After the accident, the members have been busy recovering and they even had to cancel a tour to do so.

A few months later, frontman Frank Iero spoke out about the happenings and what went down next in a recent interview with MTV.

What he shared was powerful aswell as terrifying at the same time.

Here are some of the things he shared:

“I can remember every second, every action, every sound,”

“I had this little briefcase pedal board that I had been carrying around with me. I put that down and I turned around to say to Evan and Paul, ‘I think I’m just going to take the tuner out of here.’ I said, ‘I think’ — that’s all I got out of my mouth.”

Frank Iero ended up under the bumper of a huge vehicle.
He claims that the rucksack he was wearing ended up saving his life.

“I ended up underneath the bumper of this massive vehicle. From my vantage point, I could only see Evan, and I could hear Paul. I thought whoever I couldn’t see or hear had to be dead, and if they weren’t dead yet, then we all would be soon.”

“There’s no doubt in my mind that it saved me. The way I got hit, it hooked on underneath the bumper and lodged me between the curb and the bus. Paul [Clegg, Frank’s manager]collapsed into the trunk. Evan [Nestor, guitarist] fell down onto the ground and said, ‘I can’t feel my legs!’ I got out of that rucksack, got my coat, and put it under his head and held him. That’s when I saw the puddle of blood coming from Paul’s injuries. It was the brightest red I’d ever seen. I couldn’t tell where it was coming from.”

Frank Iero continued to share the three thoughts that went through his head after the accident was done and everyone made it out alive.

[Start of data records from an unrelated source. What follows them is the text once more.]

-- ==== Sys2Proof/Machine/Fleet.lean ====
section
/-!
DEFINITION. What the steward does for the operator: errors and the survey (R410 to R415), power and temperature (R384, R416),
replay capture (R417, R418), the mailbox (R420, R421), and boot (R386, R422, R423).
-/

namespace Sys2Proof.Machine

/-! Times. -/

/-- One second, and 24 hours, in wall cycles. -/
def oneSecond : Nat := 1050000000
def oneDay : Nat := 86400 * oneSecond

/-! The survey (R413, R414). -/

/-- The package with a panel's survey record replaced. -/
def State.putSurvey (s : State) (p : Nat) (v : Survey) : State :=
  { s with fleet := { s.fleet with survey := vset s.fleet.survey p v } }

/-- A count that saturates at 65,535. -/
def satInc (n : Nat) : Nat := Nat.min (n + 1) 65535

/-- Events of one panel, or of one of its cells or banks. -/
def ErrorEvent.samePanel (x y : ErrorEvent) : Bool := x.cls == y.cls && x.panelNo == y.panelNo
def ErrorEvent.sameCell (x y : ErrorEvent) : Bool := x.samePanel y && x.cell == y.cell
def ErrorEvent.sameBank (x y : ErrorEvent) : Bool := x.sameCell y && x.bank == y.bank

/-- A panel with more cells under suspicion (R414). -/
def Survey.suspectCells (v : Survey) (mask : BitVec 16) : Survey :=
  if mask = 0#16 then v else { v with suspect := v.suspect ||| mask, state := if v.state = 0 then 1 else v.state }

/-- The counts of a survey record after an event (R413). -/
def Survey.count (v : Survey) (cls : Nat) : Survey :=
  match cls with
  | 0 => { v with corr := satInc v.corr }
  | 1 => { v with chk := satInc v.chk }
  | 2 => { v with res := satInc v.res }
  | 3 | 4 => { v with uc := satInc v.uc }
  | _ => v

/-- The cells that an event makes suspect, given the events of the last 24 hours, itself among them (R414). -/
def ErrorEvent.suspects (e : ErrorEvent) (day : List ErrorEvent) : BitVec 16 :=
  let cell : BitVec 16 := BitVec.ofNat 16 (2 ^ (e.cell % 16))
  let many (n : Nat) (same : ErrorEvent → Bool) : Bool := decide (n ≤ (day.filter same).length)
  match e.cls with
  | 0 => if many 64 e.sameBank then cell else 0#16
  | 1 => if many 3 e.samePanel then 0xFFFF#16 else 0#16
  | 2 => if many 2 e.sameCell then cell else 0#16
  | 3 | 4 => if e.scope = 3 then cell else 0#16
  | 7 => 0xFFFF#16
  | _ => 0#16

/-- An event of class 0 is logged at most once per bank per second (R412). -/
def Fleet.logs (f : Fleet) (g : Nat) (e : ErrorEvent) : Bool :=
  e.cls != 0 || !f.lastCorr.any fun x => x.2.sameBank e && decide (g < x.1 + oneSecond)

/-- The steward judges an event: it stands to be logged, and the survey takes note of it. -/
def State.judgeEvent (s : State) (x : Nat × ErrorEvent) : State :=
  let g := x.1
  let e := x.2
  let f := s.fleet
  let logs := f.logs g e
  let keeps := decide (e.cls ≤ 2)
  let recent := (f.recent.filter fun y => decide (g < y.1 + oneDay)) ++ (if keeps then [x] else [])
  let last := if logs && e.cls == 0 then x :: f.lastCorr.filter (fun y => !y.2.sameBank e) else f.lastCorr
  let s := { s with fleet := { f with recent := recent, lastCorr := last, toLog := if logs then f.toLog ++ [x] else f.toLog } }
  if e.scope = 2 ∨ e.scope = 3 then
    let p := e.panelNo
    s.putSurvey p (((s.survey p).count e.cls).suspectCells (e.suspects (recent.map (·.2))))
  else s

/-- The steward judges what has been detected. -/
def State.judgeEvents (s : State) : State :=
  let new := s.fleet.log
  new.foldl State.judgeEvent { s with fleet := { s.fleet with log := [] } }

/-- No task is bound to a panel. -/
def State.unbound (s : State) (p : Nat) : Bool := !s.boundElsewhere 64 p

/-- Bytes 0 to 15 of a panel's survey entry (R413). -/
def Survey.bytes (v : Survey) : List Byte :=
  let bypass := (v.bypass.toList.foldr (fun b n => b % 8 + 8 * n) 0) * 2 ^ 4
  nums 8 [v.state + bypass + v.suspect.toNat * 2 ^ 16 + v.uc * 2 ^ 32 + v.res * 2 ^ 48, v.chk + v.corr * 2 ^ 16 + v.screens * 2 ^ 32]

/-- The two bytes of a physical cell's entry. -/
def cellEntry (c : Option Nat × Option Nat × Bool) : List Byte :=
  let bank (b : Option Nat) : Nat := match b with | some n => n % 64 + 64 | none => 0
  nums 2 [bank c.1 + bank c.2.1 * 2 ^ 8 + (if c.2.2 then 2 ^ 15 else 0)]

/-- The bytes of the sparing overlay. -/
def Flash.overlayBytes (f : Flash) : List Byte := f.overlay.flatMap fun x => bytesOfNat 8 x.1 ++ x.2.bytes ++ x.2.cells.flatMap cellEntry

/-- The signature that this package gives an overlay (R420). -/
def Flash.overlaySigned (f : Flash) : List Byte := padTo 4627 (Config.signIdentity f.overlayBytes)

/-- The package accepts the overlay: its own signature stands under it (R420). (Log entry 99: DESIGN CHOICE.) -/
def Flash.overlayOk (f : Flash) : Bool := f.overlay.isEmpty || f.overlaySig == f.overlaySigned

/-- A value recorded in the sparing overlay, which is signed again (R415). -/
def State.record (s : State) (p : Nat) : State :=
  let f : Flash := { s.flash with overlay := (s.flash.overlay.filter fun x => x.1 != p) ++ [(p, s.survey p)] }
  { s with flash := { f with overlaySig := f.overlaySigned } }

/-- The failed banks of a physical cell, with those that a screen found. -/
def banksWith (cell : Option Nat × Option Nat × Bool) (found : List Nat) : List Nat :=
  (cell.1.toList ++ cell.2.1.toList ++ found.map (· % 64)).eraseDups

/-- A physical cell fails (R414, R17): the row's bypass moves to it, or the panel is out. -/
def Survey.failCell (v : Survey) (k : Nat) : Survey :=
  let row := k / 5
  let col := k % 5
  let bypass := vget 4 v.bypass row
  let taken := ((v.cells.getD (5 * row + bypass) (none, none, false)).2.2) && decide (bypass ≠ col)
  let cells := v.cells.set k ((v.cells.getD k (none, none, false)).1, (v.cells.getD k (none, none, false)).2.1, true)
  if taken then { v with cells := cells, state := 3 } else { v with cells := cells, bypass := vset v.bypass row col }

/-- What the screen found in physical cell k (R414). -/
def Survey.screenCell (v : Survey) (k : Nat) (found : List Nat) (logic : Bool) : Survey :=
  let cell := v.cells.getD k (none, none, false)
  if cell.2.2 then v
  else
    let banks := banksWith cell found
    if logic ∨ 3 ≤ banks.length then v.failCell k
    else { v with cells := v.cells.set k (banks[0]?, banks[1]?, false) }

/-- The outcome of a screen, whose number gives what it finds (R414). (Log entry 12: DESIGN CHOICE.) -/
def Survey.screened (v : Survey) (n : Nat) : Survey :=
  let found (k : Nat) : List Nat := Config.screenBanks n k
  let v := (List.range 20).foldl (fun (v : Survey) k => v.screenCell k (found k) (Config.screenLogic n k)) v
  let v := { v with screens := (v.screens + 1) % 2 ^ 32, screenEnd := 0 }
  if v.state = 3 then v else { v with state := 0, suspect := 0#16 }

I keep going back to the open trunk door, how it accordioned back after the hit and gave their backs and heads room. It broke that impact. I don’t even know what would’ve happened. It’s incredible to me that we’re all still alive. No one that witnessed the accident thought that we would be.”

“I have a hard time allowing myself to believe there is a higher power doing things behind the scenes, but I tend to think things do happen — even the shitty things — for some reason.”

“After an experience like that, you split off into three ways of thinking. The first is, This is our birthday. We have this second lease on life that we should not have. What is the purpose of that? Why have you been saved? What can you do with that time you weren’t supposed to have?”

“[The second] is less positive. When you’ve met death and you can see firsthand how fragile we all are and how truly horrific death can be, you know that this is something you’re going to have to experience again. That’s a terrifying thought, to have to live through it again. Part of you wishes that it was over.”

“The third is much weirder. You wonder if you didn’t survive and if all this is an imagination. Maybe this is what happens when you die — your brain keeps going and you manufacture an existence. I thought that I was crazy for a while until I spoke with Paul and Evan and we had similar feelings on it. [But] you have to snap yourself out of it. If this is existence, it’s yours now, and you have to make do.”

He concluded: “I wish I could say that it was a tragic experience that’s now a positive thing because I’m still here. It’s funny to have written a record like ‘Parachutes’ [and] to have something like this happen. You can’t write that shit.”

“In time I will feel more grounded. For now, I’m existing. That’s something, in that moment, that I didn’t know I would be doing.”

This does sound terrifying. We’re glad that everyone made it out alive and are back on the road again in a few weeks.